### Task statement
Only one stretch of the records below is wanted: the lines from the one holding "(h : memRead" through the one holding "location 0 on. -/". Return it exactly, both ends included.

··· Data records

-- ==== Sys2Proof/Laws/Written.lean ====
section
/-! SUPPORT. What the loops that write a memory do to it, said once: the canonical form and the held locations are kept, and new locations
lie below a bound. -/

namespace Sys2Proof.Machine

variable {n : Nat}

/-- `m'` is `m` after writes below `len` or to locations that held a value. -/
structure Written (m m' : Mem n) (len : Nat) : Prop where
  wf : memWf m → memWf m'
  within : ∀ size, len ≤ size → memWithin m size → memWithin m' size
  kept : ∀ k, memRead m k ≠ none → memRead m' k ≠ none

theorem Written.refl (m : Mem n) (len : Nat) : Written m m len := ⟨id, fun _ _ h => h, fun _ h => h⟩

theorem Written.trans {m m' m'' : Mem n} {len : Nat} (h : Written m m' len) (h' : Written m' m'' len) : Written m m'' len :=
  ⟨fun w => h'.wf (h.wf w), fun s hs w => h'.within s hs (h.within s hs w), fun k hk => h'.kept k (h.kept k hk)⟩

theorem Written.mono {m m' : Mem n} {len len' : Nat} (h : Written m m' len) (hl : len ≤ len') : Written m m' len' :=
  ⟨h.wf, fun s hs => h.within s (Nat.le_trans hl hs), h.kept⟩

/-- One write below the bound. -/
theorem written_memWrite (m : Mem n) {a len : Nat} (v : BitVec n) (h : a < len) : Written m (memWrite m a v) len where
  wf w := memWf_memWrite w a v
  within _ hs w := memWithin_memWrite w (Nat.lt_of_lt_of_le h hs)
  kept k hk := by rw [memRead_memWrite]; split <;> simp [hk]

/-- One write to a location that holds a value. -/
theorem written_memWrite_held {m : Mem n} {a : Nat} (v : BitVec n) (h : memRead m a ≠ none) (len : Nat) :
    Written m (memWrite m a v) len where
  wf w := memWf_memWrite w a v
  within _ _ w := memWithin_memWrite w (memRead_some_lt w h)
  kept k hk := by rw [memRead_memWrite]; split <;> simp [hk]

/-- A run from location 0 on. -/
theorem written_memWriteRun (m : Mem n) (vs : List (BitVec n)) : Written m (memWriteRun m 0 vs) vs.length where
  wf w := memWf_memWriteRun w 0 vs
  within _ hs w := memWithin_memWriteRun w (by omega)
  kept k hk := by
    rw [memRead_memWriteRun]
    split
    · next h => rw [ne_eq, List.getElem?_eq_none_iff]; omega
    · exact hk

/-- A loop whose turns write so writes so. -/
theorem written_forLoop {f : Nat → Mem n → Except Stop (Mem n)} {cnt i len : Nat} {m m' : Mem n}
    (hf : ∀ j y z, i ≤ j → j < i + cnt → f j y = .ok z → Written y z len) (h : forLoop f cnt i m = .ok m') : Written m m' len :=
  forLoop_keeps (P := fun _ y => Written m y len) (Written.refl m len) (fun j y z h1 h2 hp hz => hp.trans (hf j y z h1 h2 hz)) h

/-- A loop whose turn `j` leaves a value at `at j`, and whose turns keep what is held, leaves a value at every `at j`. -/
theorem covered_forLoop {f : Nat → Mem n → Except Stop (Mem n)} {cnt len : Nat} {m m' : Mem n} (at_ : Nat → Nat)
    (hw : ∀ j y z, j < cnt → f j y = .ok z → Written y z len) (hf : ∀ j y z, j < cnt → f j y = .ok z → memRead z (at_ j) ≠ none)
    (h : forLoop f cnt 0 m = .ok m') : ∀ j < cnt, memRead m' (at_ j) ≠ none := by
  have := forLoop_keeps (P := fun k y => ∀ j < k, memRead y (at_ j) ≠ none) (by simp)
    (fun j y z _ h2 hp hz => by
      intro k hk
      rcases Nat.lt_succ_iff_lt_or_eq.1 hk with hk | rfl
      · exact (hw j y z (by omega) hz).kept _ (hp k hk)
      · exact hf k y z (by omega) hz) h
  simpa using this

/-! ## The loops of the model -/

theorem convPixel_written {d : Depth} {i : Nat} {m m' : Mem 32} (h : convPixel d i m = .ok m') (len : Nat) : Written m m' len := by
  simp only [convPixel, bind_eq_ok, readCell_eq_ok, Except.ok.injEq] at h
  obtain ⟨c, hc, rfl⟩ := h
  exact written_memWrite_held _ (by simp [hc]) len

theorem palmapPixel_written {pmem pal : Mem 32} {paln i len : Nat} {m m' : Mem 8} (h : palmapPixel pmem pal paln i m = .ok m')
    (hi : i < len) : Written m m' len := by
  simp only [palmapPixel, bind_eq_ok, Except.ok.injEq] at h
  obtain ⟨c, -, k, -, rfl⟩ := h
  exact written_memWrite _ _ hi

theorem unfilterByte_written {pred : Byte → Byte → Byte → Byte} {rb bpp r i : Nat} {m m' : Mem 8}
    (h : unfilterByte pred rb bpp r i m = .ok m') : Written m m' 0 := by
  simp only [unfilterByte, bind_eq_ok, readCell_eq_ok, Except.ok.injEq] at h
  obtain ⟨x, hx, a, -, b, -, c, -, rfl⟩ := h
  exact written_memWrite_held _ (by simp [hx]) 0

theorem unfilterRow_written {pred : Byte → Byte → Byte → Byte} {rb bpp r : Nat} {m m' : Mem 8}
    (h : unfilterRow pred rb bpp r m = .ok m') : Written m m' 0 :=
  written_forLoop (fun _ _ _ _ _ hz => unfilterByte_written hz) h

theorem tableEntry_written {s : State} {pos es i len : Nat} {m m' : Mem 32} (h : tableEntry s pos es i m = .ok m') (hi : i < len) :
    Written m m' len := by
  simp only [tableEntry, bind_eq_ok, Except.ok.injEq] at h
  obtain ⟨b, -, g, -, r, -, rfl⟩ := h
  exact written_memWrite _ _ hi

theorem imageRow_lt {td : Bool} {h r : Nat} (hr : r < h) : imageRow td h r < h := by
  unfold imageRow
  split <;> omega

/-- The loops of a picture: inner turns that write pixel `(x, y r)` write the whole picture. -/
theorem written_picture {f : Nat → Nat → Mem 32 → Except Stop (Mem 32)} {y : Nat → Nat} {w h : Nat} {m m' : Mem 32}
    (hy : ∀ r < h, y r < h) (hs : ∀ r < h, ∃ r' < h, y r' = r)
    (hf : ∀ r x a b, r < h → x < w → f r x a = .ok b → ∃ v, b = memWrite a (y r * w + x) v)
    (hl : forLoop (fun r a => forLoop (f r) w 0 a) h 0 m = .ok m') :
    Written m m' (w * h) ∧ ∀ k < w * h, memRead m' k ≠ none := by
  have inner : ∀ r a b, r < h → forLoop (f r) w 0 a = .ok b →
      Written a b (w * h) ∧ ∀ x < w, memRead b (y r * w + x) ≠ none := by
    intro r a b hr hb
    have hw : ∀ x c d, x < w → f r x c = .ok d → Written c d (w * h) := by
      intro x c d hx hd
      obtain ⟨v, rfl⟩ := hf r x c d hr hx hd
      exact written_memWrite _ _ (pixel_index_lt hx (hy r hr))
    refine ⟨written_forLoop (fun j c d _ h2 hd => hw j c d (by omega) hd) hb, ?_⟩
    refine covered_forLoop (fun x => y r * w + x) hw (fun x c d hx hd => ?_) hb
    obtain ⟨v, rfl⟩ := hf r x c d hr hx hd
    simp
  have hwr : ∀ r a b, r < h → forLoop (f r) w 0 a = .ok b → Written a b (w * h) := fun r a b hr hb => (inner r a b hr hb).1
  refine ⟨written_forLoop (fun r a b _ h2 hb => hwr r a b (by omega) hb) hl, ?_⟩
  have all := forLoop_keeps (P := fun k a => ∀ r < k, ∀ x < w, memRead a (y r * w + x) ≠ none) (by simp)
    (fun r a b _ h2 hp hb => by
      intro r' hr' x hx
      rcases Nat.lt_succ_iff_lt_or_eq.1 hr' with hr' | rfl
      · exact (hwr r a b (by omega) hb).kept _ (hp r' hr' x hx)
      · exact (inner r' a b (by omega) hb).2 x hx) hl
  intro k hk
  have hw : 0 < w := by
    rcases Nat.eq_zero_or_pos w with rfl | h'
    · simp at hk
    · exact h'
  have hkr : k / w < h := (Nat.div_lt_iff_lt_mul hw).2 (by rw [Nat.mul_comm]; exact hk)
  obtain ⟨r', hr', he⟩ := hs (k / w) hkr
  have := all r' (by omega) (k % w) (Nat.mod_lt _ hw)
  rwa [he, Nat.mul_comm, Nat.div_add_mod] at this

/-- The samples of a PNG: the whole picture is written. -/
theorem unpackSamples_written {z : Mem 8} {hd : Ihdr} {m m' : Mem 32} (h : unpackSamples z hd m = .ok m') :
    Written m m' (hd.w * hd.h) ∧ ∀ k < hd.w * hd.h, memRead m' k ≠ none := by
  refine written_picture (y := id) (fun _ h => h) (fun r hr => ⟨r, hr, rfl⟩) ?_ h
  intro r x a b _ _ hb
  simp only [unpackPixel, bind_eq_ok, Except.ok.injEq] at hb
  obtain ⟨c, -, rfl⟩ := hb
  exact ⟨_, rfl⟩

/-- The rows of a BMP: the whole picture is written. -/
theorem unpackRows_written {pix : Nat → Nat → Except Stop Word} {pos stride w h : Nat} {td : Bool} {m m' : Mem 32}
    (hu : unpackRows pix pos stride w h td m = .ok m') : Written m m' (w * h) ∧ ∀ k < w * h, memRead m' k ≠ none := by
  refine written_picture (y := imageRow td h) (fun _ h => imageRow_lt h)
    (fun r hr => ⟨imageRow td h r, imageRow_lt hr, by unfold imageRow; split <;> omega⟩) ?_ hu
  intro r x a b _ _ hb
  simp only [bind_eq_ok, Except.ok.injEq] at hb
  obtain ⟨c, -, rfl⟩ := hb
  exact ⟨_, rfl⟩

/-- The mask rewrites pixels that are there. -/
theorem mergeMask_written {s : State} {pos w h : Nat} {m m' : Mem 32} (hm : mergeMask s pos w h m = .ok m') : Written m m' 0 := by
  refine written_forLoop (fun r a b _ _ hb => ?_) hm
  refine written_forLoop (fun x c d _ _ hd => ?_) hb
  simp only [maskPixel, bind_eq_ok, readCell_eq_ok, Except.ok.injEq] at hd
  obtain ⟨_, -, v, hv, rfl⟩ := hd
  exact written_memWrite_held _ (by simp [hv]) 0

end Sys2Proof.Machine
end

······

### Task response
theorem written_memWrite_held {m : Mem n} {a : Nat} (v : BitVec n) (h : memRead m a ≠ none) (len : Nat) :
    Written m (memWrite m a v) len where
  wf w := memWf_memWrite w a v
  within _ _ w := memWithin_memWrite w (memRead_some_lt w h)
  kept k hk := by rw [memRead_memWrite]; split <;> simp [hk]

/-- A run from location 0 on. -/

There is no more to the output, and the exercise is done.